The long-term potential for acclimation by lichens to changing climates is poorly known, despite their prominent roles in forested ecosystems. Although often considered “extremophiles”, lichens may not readily acclimate to novel climates well beyond historical norms. In a previous study (Smith et al. 2018), Evernia mesomorpha transplants in a whole-ecosystem climate change experiment showed drastic mass loss after one year of warming and drying, however the causes of this mass loss were not addressed.

We examined the causes of this warming-induced mass loss by measuring physiological, functional, and reproductive attributes of lichen transplants.
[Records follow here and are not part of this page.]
/-- A descriptor that R250 refuses. -/
theorem descriptorOk_eq_false {pa : Nat}
    (h : let f := fun a c => memNat s.mem (pa + a) c
      namesMemory pa = false ∨ f 0 8 / 2 ^ 52 ≠ 0 ∨ f 0 8 / 32 % 128 ≠ 0 ∨ f 24 8 % 4096 ≠ 0 ∨ f 53 1 / 8 ≠ 0 ∨ f 56 8 ≠ 0 ∨
        f 52 1 ≠ 0 ∧ (f 52 1 < 12 ∨ 24 < f 52 1) ∨ f 0 8 % 32 = 0 ∨ 29 < f 54 1 ∨ f 16 8 % 64 < 16 ∨ 40 < f 16 8 % 64 ∨ f 55 1 = 0 ∨
        (partQuads s.cpu.hw d.toNat).length < f 55 1) : descriptorOk s d.toNat pa = false := by
  rw [Bool.eq_false_iff]
  intro hok
  simp only [descriptorOk, Bool.and_eq_true, Bool.or_eq_true, beq_iff_eq, bne_iff_ne, decide_eq_true_eq, and_assoc] at hok
  obtain ⟨hpa, -, hobj, hrsv, -, -, -, -, hscr, -, -, hflags, hzero, hlegq, hlog, hquota, hlo, hhi, hone, hmost⟩ := hok
  dsimp only at h
  obtain h | h := h
  · exact absurd hpa (by simp [h])
  · omega

end

/-- Settles O50: the refusals are the branches of the start in their order; the start itself keeps, through the placement of the first
program's blocks, that every group is as R43 and R260 have it at its start. -/
theorem contextStart : Obligations.ContextStart := by
  unfold Obligations.ContextStart
  intro m d cmd span q w k s h n i pa f free shape x hq hown herr hpart hstage hheld
  have hanswers : ∀ r, startContext d.toNat cmd span s = result d.toNat cmd r s → Answers i d q r n s := fun r hr => by
    obtain ⟨honly, hstat⟩ := result_hw hq cmd r
    exact ⟨_, (exec_contextStart cmd span hown herr hpart hstage).trans (congrArg _ hr), honly, hstat⟩
  refine ⟨fun hused => hanswers 4 (startContext_numberUsed ?_), fun hfree hform => hanswers 6 ?_, fun hfree hshape hbad => hanswers 1 ?_,
    fun hfree hshape hok hrec => hanswers 2 ?_, fun hfree hshape hok hrec hcores => ⟨fun hquads => hanswers 3 ?_, fun hquads => ?_⟩⟩
  · exact Bool.not_eq_false _ ▸ mt numberUsed_eq_false.1 hused
  · obtain ⟨hspan, hdomain⟩ := Classical.not_imp.1 hform
    exact startContext_noRectangle (numberUsed_eq_false.2 hfree) hspan (Bool.not_eq_true _ ▸ hdomain)
  · exact startContext_noDescriptor (numberUsed_eq_false.2 hfree) hshape hq (descriptorOk_eq_false hbad)
  · exact startContext_noRecord (numberUsed_eq_false.2 hfree) hshape hq hok hrec
  · exact startContext_noQuads (numberUsed_eq_false.2 hfree) hshape hq hok hrec hcores hquads
  · have hstart : startContext d.toNat cmd span s = result d.toNat cmd 0 (startedState (placeBlocks 0 0 (firstLaunch h span w k x)) s) :=
      startContext_starts (numberUsed_eq_false.2 hfree) hshape hq hok hrec hcores hheld hquads
    have hplaced := firstLaunch_placed h span w k x rfl
    generalize placeBlocks 0 0 (firstLaunch h span w k x) = y at hstart hplaced
    have hkey : y.key = x.key := (congrArg Ctx.key hplaced.rest).trans rfl
    have hexec : exec i s = .next (result d.toNat cmd 0 (startedState y s)) :=
      (exec_contextStart cmd span hown herr hpart hstage).trans (congrArg Host.Outcome.next hstart)
    refine ⟨_, hexec, State.parkCtx_mem s, State.parkCtx_inputs s, rfl, ?_, State.mem_parkCtx_others s, ?_⟩
    · exact result_startedState_hw hq hkey cmd
    · have hrest := hplaced.rest
      have h64 : ∀ o, (BitVec.ofNat 64 (f o 8)).toNat = f o 8 := fun o => Nat.mod_eq_of_lt (memNat_lt s.mem (pa + o) 8)
      have hnondet : f 53 1 % 2 < 2 ^ 32 := by omega
      refine ⟨(congrArg (·.number.toNat) hrest).trans (Nat.mod_eq_of_lt (Nat.mod_lt _ (by decide))),
        (congrArg Ctx.dpart hrest).trans ((BitVec.ofNat_toNat 4 d).trans (BitVec.setWidth_eq d)), congrArg Ctx.status hrest,
        congrArg Ctx.leg hrest, congrArg Ctx.legq hrest,
        (congrArg (·.seed.toNat) hrest).trans (Nat.mod_eq_of_lt (memNat_lt s.mem (pa + 48) 4)),
        (congrArg (·.nondet.toNat) hrest).trans (Nat.mod_eq_of_lt hnondet), congrArg Ctx.dq hrest,
        (congrArg (·.objtb.toNat) hrest).trans (h64 0), (congrArg (·.tmplb.toNat) hrest).trans (h64 8),
        (congrArg (·.ovlb.toNat) hrest).trans (h64 16), (congrArg (·.scrb.toNat) hrest).trans (h64 24),
        (congrArg (·.trapv0.toNat) hrest).trans (h64 32), congrArg Ctx.dbg hrest, congrArg Ctx.ncore8 hrest, congrArg Ctx.quads hrest,
        congrArg Ctx.span hrest, congrArg Ctx.nextOrd hrest, fun g hg => ?_⟩
      exact hplaced.atStart g hg
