-- ==== Sys2Proof/Decode.lean ====
section
/-! DEFINITION. The command word's decoder, total on all 2^32 words, and its encoder (30_encoding.md R70-R77). -/

namespace Sys2Proof

/-- Why a word is no command; either way the FXU raises ILLEGAL_COMMAND (30_encoding.md R75, R76). -/
inductive DecodeError where
  /-- the OP value is not in the map of R74 (R76) -/
  | reservedOpcode (op : BitVec 8)
  /-- the OP is defined, and a field its format does not use is not zero (R75) -/
  | reservedFieldNotZero (op : BitVec 8)
  deriving DecidableEq, Repr

/-- The formats of 30_encoding.md R72: which fields a command uses. -/
inductive Format where
  | fn | f2r | f3r | f4r | fri | fk | fc
  deriving DecidableEq, Repr

/-- The bits fixed by the opcode and the zero fields (30_encoding.md R72). -/
def Format.mask : Format → Word
  | .fn  => 0xFFFFFFFF#32
  | .f2r => 0xFFFF00FF#32
  | .f3r => 0xFFF000FF#32
  | .f4r => 0xFF0000FF#32
  | .fri => 0xE0FF00FF#32
  | .fk  => 0xF8FFF0FF#32
  | .fc  => 0xFFF00FFF#32

/-- The fields of a command word above OP (30_encoding.md R71). -/
structure Fields where
  rd   : Reg
  rs1  : Reg
  rs2  : Reg
  rs3  : Reg
  imm8 : BitVec 8
  deriving DecidableEq, Repr

/-- OP, bits 7:0 (30_encoding.md R71). -/
def opOf (w : Word) : BitVec 8 := w.extractLsb' 0 8

/-- The fields above OP, each at its place (30_encoding.md R71). -/
def fieldsOf (w : Word) : Fields where
  rd   := (w.extractLsb' 8 4).toFin
  rs1  := (w.extractLsb' 12 4).toFin
  rs2  := (w.extractLsb' 16 4).toFin
  rs3  := (w.extractLsb' 20 4).toFin
  imm8 := w.extractLsb' 24 8

/-- SHAMT = zext_5(w[28:24]) (30_encoding.md R73). -/
def Fields.shamt (f : Fields) : Nat := (f.imm8.extractLsb' 0 5).toNat

/-- KIDX = zext_3(w[26:24]) (30_encoding.md R73). -/
def Fields.kidx (f : Fields) : Fin 8 := (f.imm8.extractLsb' 0 3).toFin

/-- The word with these fields and this OP, in the layout of 30_encoding.md R71. -/
def layout (f : Fields) (op : BitVec 8) : Word :=
  f.imm8 ++ (BitVec.ofFin (w := 4) f.rs3 ++ (BitVec.ofFin (w := 4) f.rs2 ++ (BitVec.ofFin (w := 4) f.rs1 ++
    (BitVec.ofFin (w := 4) f.rd ++ op))))

/-- A row of the opcode map: its format, and the command its operand fields make. -/
structure Row where
  format : Format
  build  : Fields → Instr

/-- The opcode map of 30_encoding.md R74; none for a reserved OP (R76). -/
def rowOf (op : BitVec 8) : Option Row :=
  match op.toNat with
  | 0x00 => some ⟨.fn,  fun _ => .nop⟩
  | 0x01 => some ⟨.f3r, fun f => .add f.rd f.rs1 f.rs2⟩
  | 0x02 => some ⟨.f3r, fun f => .sub f.rd f.rs1 f.rs2⟩
  | 0x03 => some ⟨.f3r, fun f => .mul f.rd f.rs1 f.rs2⟩
  | 0x04 => some ⟨.f3r, fun f => .div f.rd f.rs1 f.rs2⟩
  | 0x05 => some ⟨.f3r, fun f => .mod f.rd f.rs1 f.rs2⟩
  | 0x06 => some ⟨.f3r, fun f => .sdiv f.rd f.rs1 f.rs2⟩
  | 0x07 => some ⟨.f2r, fun f => .neg f.rd f.rs1⟩
  | 0x08 => some ⟨.f2r, fun f => .inc f.rd f.rs1⟩
  | 0x09 => some ⟨.f2r, fun f => .dec f.rd f.rs1⟩
  | 0x0A => some ⟨.fri, fun f => .shli f.rd f.rs1 f.shamt⟩
  | 0x0B => some ⟨.fri, fun f => .shri f.rd f.rs1 f.shamt⟩
  | 0x0C => some ⟨.fc,  fun f => .cmp f.rs1 f.rs2⟩
  | 0x0D => some ⟨.f2r, fun f => .mov f.rd f.rs1⟩
  | 0x0E => some ⟨.fk,  fun f => .ldc f.rd f.kidx⟩
  | 0x10 => some ⟨.f2r, fun f => .itox f.rd f.rs1⟩
  | 0x11 => some ⟨.f2r, fun f => .xtoi f.rd f.rs1⟩
  | 0x12 => some ⟨.f2r, fun f => .ftox f.rd f.rs1⟩
  | 0x13 => some ⟨.f2r, fun f => .xtof f.rd f.rs1⟩
  | 0x20 => some ⟨.f2r, fun f => .abs f.rd f.rs1⟩
  | 0x21 => some ⟨.f2r, fun f => .sign f.rd f.rs1⟩
  | 0x22 => some ⟨.f2r, fun f => .floor f.rd f.rs1⟩
  | 0x23 => some ⟨.f2r, fun f => .ceil f.rd f.rs1⟩
  | 0x24 => some ⟨.f2r, fun f => .round f.rd f.rs1⟩
  | 0x25 => some ⟨.f3r, fun f => .min f.rd f.rs1 f.rs2⟩
  | 0x26 => some ⟨.f3r, fun f => .max f.rd f.rs1 f.rs2⟩
  | 0x27 => some ⟨.f4r, fun f => .clamp f.rd f.rs1 f.rs2 f.rs3⟩
  | 0x30 => some ⟨.f2r, fun f => .sqrt f.rd f.rs1⟩
  | 0x40 => some ⟨.f2r, fun f => .sin f.rd f.rs1⟩
  | 0x41 => some ⟨.f2r, fun f => .cos f.rd f.rs1⟩
  | 0x42 => some ⟨.f2r, fun f => .tan f.rd f.rs1⟩
  | 0x43 => some ⟨.f2r, fun f => .atan f.rd f.rs1⟩
  | 0x44 => some ⟨.f3r, fun f => .atan2 f.rd f.rs1 f.rs2⟩
  | 0x48 => some ⟨.f2r, fun f => .asin f.rd f.rs1⟩
  | 0x49 => some ⟨.f2r, fun f => .acos f.rd f.rs1⟩
  | _ => none

/-- `match(r)`: OP in bits 7:0 and zero elsewhere (30_encoding.md R74). -/
def matchOf (op : BitVec 8) : Word := op.setWidth 32

/-- The decode of a command word (30_encoding.md R77). -/
def decode (w : Word) : Except DecodeError Instr :=
  match rowOf (opOf w) with
  | none => .error (.reservedOpcode (opOf w))
  | some r =>
    if w &&& r.format.mask ≠ matchOf (opOf w) then .error (.reservedFieldNotZero (opOf w))
    else .ok (r.build (fieldsOf w))

/-! ### The encoder -/

/-- The OP value of a command (30_encoding.md R74). -/
def Instr.opcode : Instr → BitVec 8
  | .nop => 0x00#8
  | .add _ _ _ => 0x01#8
  | .sub _ _ _ => 0x02#8
  | .mul _ _ _ => 0x03#8
  | .div _ _ _ => 0x04#8
  | .mod _ _ _ => 0x05#8
  | .sdiv _ _ _ => 0x06#8
  | .neg _ _ => 0x07#8
  | .inc _ _ => 0x08#8
  | .dec _ _ => 0x09#8
  | .shli _ _ _ => 0x0A#8
  | .shri _ _ _ => 0x0B#8
  | .cmp _ _ => 0x0C#8
  | .mov _ _ => 0x0D#8
  | .ldc _ _ => 0x0E#8
  | .itox _ _ => 0x10#8
  | .xtoi _ _ => 0x11#8
  | .ftox _ _ => 0x12#8
  | .xtof _ _ => 0x13#8
  | .abs _ _ => 0x20#8
  | .sign _ _ => 0x21#8
  | .floor _ _ => 0x22#8
  | .ceil _ _ => 0x23#8
  | .round _ _ => 0x24#8
  | .min _ _ _ => 0x25#8
  | .max _ _ _ => 0x26#8
  | .clamp _ _ _ _ => 0x27#8
  | .sqrt _ _ => 0x30#8
  | .sin _ _ => 0x40#8
  | .cos _ _ => 0x41#8
  | .tan _ _ => 0x42#8
  | .atan _ _ => 0x43#8
  | .atan2 _ _ _ => 0x44#8
  | .asin _ _ => 0x48#8
  | .acos _ _ => 0x49#8

/-- The format of a command (30_encoding.md R74). -/
def Instr.format : Instr → Format
  | .nop => .fn
  | .add _ _ _ => .f3r
  | .sub _ _ _ => .f3r
  | .mul _ _ _ => .f3r
  | .div _ _ _ => .f3r
  | .mod _ _ _ => .f3r
  | .sdiv _ _ _ => .f3r
  | .neg _ _ => .f2r
  | .inc _ _ => .f2r
  | .dec _ _ => .f2r
  | .shli _ _ _ => .fri
  | .shri _ _ _ => .fri
  | .cmp _ _ => .fc
  | .mov _ _ => .f2r
  | .ldc _ _ => .fk
  | .itox _ _ => .f2r
  | .xtoi _ _ => .f2r
  | .ftox _ _ => .f2r
  | .xtof _ _ => .f2r
  | .abs _ _ => .f2r
  | .sign _ _ => .f2r
  | .floor _ _ => .f2r
  | .ceil _ _ => .f2r
  | .round _ _ => .f2r
  | .min _ _ _ => .f3r
  | .max _ _ _ => .f3r
  | .clamp _ _ _ _ => .f4r
  | .sqrt _ _ => .f2r
  | .sin _ _ => .f2r
  | .cos _ _ => .f2r
  | .tan _ _ => .f2r
  | .atan _ _ => .f2r
  | .atan2 _ _ _ => .f3r
  | .asin _ _ => .f2r
  | .acos _ _ => .f2r

/-- Fields of the two-register format: the rest zero (30_encoding.md R72, F2R). -/
def Fields.f2r (rd rs1 : Reg) : Fields := ⟨rd, rs1, 0, 0, 0#8⟩

/-- Fields of the three-register format (30_encoding.md R72, F3R). -/
def Fields.f3r (rd rs1 rs2 : Reg) : Fields := ⟨rd, rs1, rs2, 0, 0#8⟩

/-- The operand fields of a command; every field its format does not use is zero (30_encoding.md R72). -/
def Instr.fields : Instr → Fields
  | .nop => ⟨0, 0, 0, 0, 0#8⟩
  | .add rd rs1 rs2 => .f3r rd rs1 rs2
  | .sub rd rs1 rs2 => .f3r rd rs1 rs2
  | .mul rd rs1 rs2 => .f3r rd rs1 rs2
  | .div rd rs1 rs2 => .f3r rd rs1 rs2
  | .mod rd rs1 rs2 => .f3r rd rs1 rs2
  | .sdiv rd rs1 rs2 => .f3r rd rs1 rs2
  | .neg rd rs1 => .f2r rd rs1
  | .inc rd rs1 => .f2r rd rs1
  | .dec rd rs1 => .f2r rd rs1
  | .shli rd rs1 shamt => ⟨rd, rs1, 0, 0, BitVec.ofNat 8 shamt⟩
  | .shri rd rs1 shamt => ⟨rd, rs1, 0, 0, BitVec.ofNat 8 shamt⟩
  | .cmp rs1 rs2 => ⟨0, rs1, rs2, 0, 0#8⟩
  | .mov rd rs1 => .f2r rd rs1
  | .ldc rd kidx => ⟨rd, 0, 0, 0, BitVec.ofNat 8 kidx.val⟩
  | .itox rd rs1 => .f2r rd rs1
  | .xtoi rd rs1 => .f2r rd rs1
  | .ftox rd rs1 => .f2r rd rs1
  | .xtof rd rs1 => .f2r rd rs1
  | .abs rd rs1 => .f2r rd rs1
  | .sign rd rs1 => .f2r rd rs1
  | .floor rd rs1 => .f2r rd rs1
  | .ceil rd rs1 => .f2r rd rs1
  | .round rd rs1 => .f2r rd rs1
  | .min rd rs1 rs2 => .f3r rd rs1 rs2
  | .max rd rs1 rs2 => .f3r rd rs1 rs2
  | .clamp rd rs1 rs2 rs3 => ⟨rd, rs1, rs2, rs3, 0#8⟩
  | .sqrt rd rs1 => .f2r rd rs1
  | .sin rd rs1 => .f2r rd rs1
  | .cos rd rs1 => .f2r rd rs1
  | .tan rd rs1 => .f2r rd rs1
  | .atan rd rs1 => .f2r rd rs1
  | .atan2 rd rs1 rs2 => .f3r rd rs1 rs2
  | .asin rd rs1 => .f2r rd rs1
  | .acos rd rs1 => .f2r rd rs1

/-- The command word of a command (30_encoding.md R71, R72, R74). -/
def encode (i : Instr) : Word := layout i.fields i.opcode

/-- The command the decoder reads from a table row's word: the low `nbits` bits of `w`, the bits above them zero. A
command is one 32-bit word (30_encoding.md R70), so no longer row exists. -/
def decodeTableWord (nbits w : Nat) : Option Instr :=
  if nbits ≤ 32 then (decode (BitVec.ofNat 32 (w % 2 ^ nbits))).toOption else none

end Sys2Proof
end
Severe loss of mass and physiological function occurred above +2ºC of experimental warming. Loss of algal symbionts (“bleaching”) and turnover in algal community compositions increased with temperature and were the clearest impacts of experimental warming. Enhanced CO2 had no significant physiological or symbiont composition effects. The functional loss of algal photobionts led to significant loss of mass and specific thallus mass (STM), which in turn reduced water-holding capacity (WHC). Although algal genotypes remained detectable in thalli exposed to higher stress, within-thallus photobiont communities shifted in composition towards greater diversity.

The strong negative impacts of warming and/or lower humidity on Evernia mesomorpha were driven by a loss of photobiont activity. Analogous to the effects of climate change on corals, the balance of symbiont carbon metabolism in lichens is central to their resilience to changing conditions.